Researchers from the US have developed an artificial intelligence (AI) system that surfs the internet, extracts information from the available plain text and organises it for quantitative analysis in very less time.
Recently at the Association for Computational Linguistics’ Conference on Empirical Methods on Natural Language Processing, researchers from the Massachusetts Institute of Technology (MIT) Computer Science and Artificial Intelligence Laboratory won a best-paper award for a new approach to information extraction that turns conventional machine learning on its head.
Most machine-learning systems work by combing through training examples and looking for patterns that correspond to classifications provided by human annotators.
In their new paper, the MIT researchers trained their system on scanty data — because in the scenario they’re investigating, that’s usually all that’s available.

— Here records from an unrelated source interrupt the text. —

/-- SIGNATURE_COMPARE: a mismatch, or an event that has struck either core, begins a rewind (17 R408, R412). -/
def execSignatureCompare (s : State) : Out :=
  .next (
    if !s.core.r.prot then s
    else match s.core.strike with
      | some _ => s.rewindNow
      | none =>
        if s.mismatch then (s.onPair (fun c => { c with strike := some s.core.abort })).rewindNow
        else
          let lead := if s.core.r.chk then peerOf s.cid else s.cid
          let s := s.putCore lead ((s.coreAt lead).dropSigs s.cycle 3)
          s.putCore (peerOf lead) ((s.coreAt (peerOf lead)).dropSigs s.cycle 1))

/-- Has every pump command of the core that a rewind has left come to its end? -/
def Core.drained (c : Core) : Bool := c.chans.toList.all (fun h => h.queue.all (fun q => q.marker.isSome))

/-- Does a rewound core issue again now? The leader once the released pump commands of the pair have completed, its checker 2 cycles
later (17 R413). -/
def State.reissueDue (s : State) : Bool :=
  let peer := s.coreAt (peerOf s.cid)
  match s.core.back, s.core.ckpt with
  | some due, some _ => decide (due ≤ s.cycle) && (if s.core.r.chk then peer.back.isNone else s.core.drained && peer.drained)
  | _, _ => false

/-- REWIND_REISSUE: the SEG bundle issues again, with the results of the checkpoint counted from that issue (17 R413). -/
def execRewindReissue (s : State) : Out :=
  .next (match s.core.ckpt with
    | some k =>
      if !s.reissueDue then s
      else
        let peer := s.coreAt (peerOf s.cid)
        let s := if s.core.r.chk then s else s.putCore (peerOf s.cid) { peer with back := peer.back.map (fun _ => s.cycle + 2) }
        s.onCore (fun c =>
          { c with r := c.oldRegs k 0, back := none, chans := c.chans.map (fun h => { h with adv := [] }),
                   flight := c.flight.filter (fun p => p.ans) ++ k.flight.map (fun p => { p with due := s.cycle + p.due }),
                   dets := k.dets.map (fun d => { d with due := s.cycle + d.due }),
                   segAt := s.cycle, segRun := 0, iss := { c.iss with ready := s.cycle } })
    | none => s)

/-! ### Errors -/

/-- ABORT_COMPLETION: an access meets uncorrectable data (17 R403, R404). -/
def execAbortCompletion (s : State) : Out :=
  .next (match s.nextItem with
    | some i => if s.aborts i then s.abortItem i else s
    | none => s)

/-- ECC_SCRUB: the scrub reads a word; an uncorrectable one interrupts Shogiwald with its address, and no requester waits
(17 R401, R403). -/
def execEccScrub (pa : BitVec 52) (s : State) : Out :=
  .next (match s.unc.find? (fun u => decide (u.1 ≤ pa.toNat ∧ pa.toNat < u.1 + u.2)) with
    | some u => { s with notes := s.notes ++ [(1, u.1)] }
    | none => s)

/-- A bit of an element of `w` bits flipped, in a row or tile of them. -/
def flipEl (l : List Nat) (w bit : Nat) : List Nat :=
  (List.range l.length).filterMap (fun i => (l[i]?).map (fun v => if i = bit / w then v ^^^ 2 ^ (bit % w) else v))

/-- A bit of a register's or row's result flipped. -/
def Write.flip (w : Write) (bit : Nat) : Write :=
  match w with
  | .x d v => .x d (v ^^^ (1#64 <<< (bit % 64)))
  | .xfp d v fl => .xfp d (v ^^^ (1#64 <<< (bit % 64))) fl
  | .q d v => .q d !v
  | .qfp d v fl => .qfp d (!v) fl
  | .qAll v => .qAll (v ^^^ (1#16 <<< (bit % 16)))
  | .h d v => .h d (v ^^^ (1#256 <<< (bit % 256)))
  | .ma d v => .ma d (v ^^^ (1#32 <<< (bit % 32)))
  | .stg d v => .stg d (v ^^^ (1#64 <<< (bit % 64)))
  | .ctl n v => .ctl n (v ^^^ (1#64 <<< (bit % 64)))
  | .elem t ix v => .elem t ix (v ^^^ (1#64 <<< (bit % 64)))
  | .node i v => .node i (v ^^^ (1#64 <<< (bit % 64)))
  | .pattern b e v => .pattern b e (v ^^^ (1#512 <<< (bit % 512)))
  | .vec v =>
    let w := match v.i.vInfo with | some n => n.rf.width | none => 64
    .vec { v with res := (flipEl (v.res.map (·.1)) w bit).zip (v.res.map (·.2)) }
  | w => w

/-- A bit of result `k` on its way flipped (17 R408). -/
def flipBit (l : List Pend) (k bit : Nat) : List Pend :=
  (List.range l.length).filterMap (fun i => (l[i]?).map (fun p => if i = k then { p with w := p.w.flip bit } else p))

/-- SOFT_ERROR: array 0 is the 128-bit word of L2 or a cistern at a physical address, 14 the 64-byte burst of GDDR7, 1 to 10 the core's
arrays of R405, 11 the dictionary, 12 the parcel cache, 13 the L1 tags, 15 a result on its way, which no code covers, by its number and
bit (log 32). A corrected error
changes nothing; what carries parity is fetched again, where it is next read; an uncorrectable word stays so until it is written, an entry
of the sump until it leaves, and is found when it is read (17 R401 to R405). -/
def execSoftError (unc : Bool) (arr : BitVec 4) (core : BitVec 9) (ix : BitVec 52) (s : State) : Out :=
  .next (s.withCore core.toNat (fun s =>
    let k := ix.toNat
    let a := arr.toNat
    if a = 15 then s.onCore (fun c => { c with flight := flipBit c.flight (k / 65536) (k % 65536) })
    else if a = 11 then
      s.onCore (fun c => { c with dictBad := c.dictBad.filter (fun b => b.1 != k) ++ [(k, none)] })
    else if a = 12 then s.onCore (fun c => { c with lines := c.lines.filter (fun l => l.1 != k) })
    else if a = 13 then s.onCore (fun c => { c with l1 := c.l1.filter (fun l => l.1 != k) })
    else if !unc then s
    else if a = 0 ∨ a = 14 then
      let n := if a = 0 then 16 else 64
      { s with unc := s.unc.filter (fun u => u != (k / n * n, n)) ++ [(k / n * n, n)] }
    else if a = 9 then
      s.onCore (fun c => { c with sump := (List.range c.sump.length).filterMap (fun i => (c.sump[i]?).map (fun e =>
        if i = k then { e with rot := some k } else e)) })
    else if a ≤ 10 then s.onCore (fun c => { c with badWords := c.badWords.filter (fun b => b != (a, k)) ++ [(a, k)] })
    else s))

end Sys2Proof.Machine
end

But then they find the limited information an easy problem to solve.
“In information extraction, traditionally, in natural-language processing, you are given an article and you need to do whatever it takes to extract correctly from this article,” said Regina Barzilay, the Delta Electronics Professor of Electrical Engineering and Computer Science.
“That’s very different from what you or I would do. When you are reading an article that you cannot understand, you are going to go on the web and find one that you can understand,” Barzilay, who also a senior author of the paper, added.
A machine-learning system assigns each of its classifications a confidence score — which is a measure of the statistical likelihood that the classification is correct — given the patterns discerned in the training data.
With the researchers’ new system, if the confidence score is too low, the system automatically does a web search to pull up texts likely to contain the data it is trying to extract.
It then attempts to extract the relevant data from one of the new texts and reconciles the results with those of its initial extraction.
If the confidence score remains too low, it moves on to the next text pulled up by the search string, and so on.
Eventually, the system learns how to generate search queries, gauge the likelihood that a new text is relevant to its extraction task, and determine the best strategy for fusing the results of multiple attempts at extraction.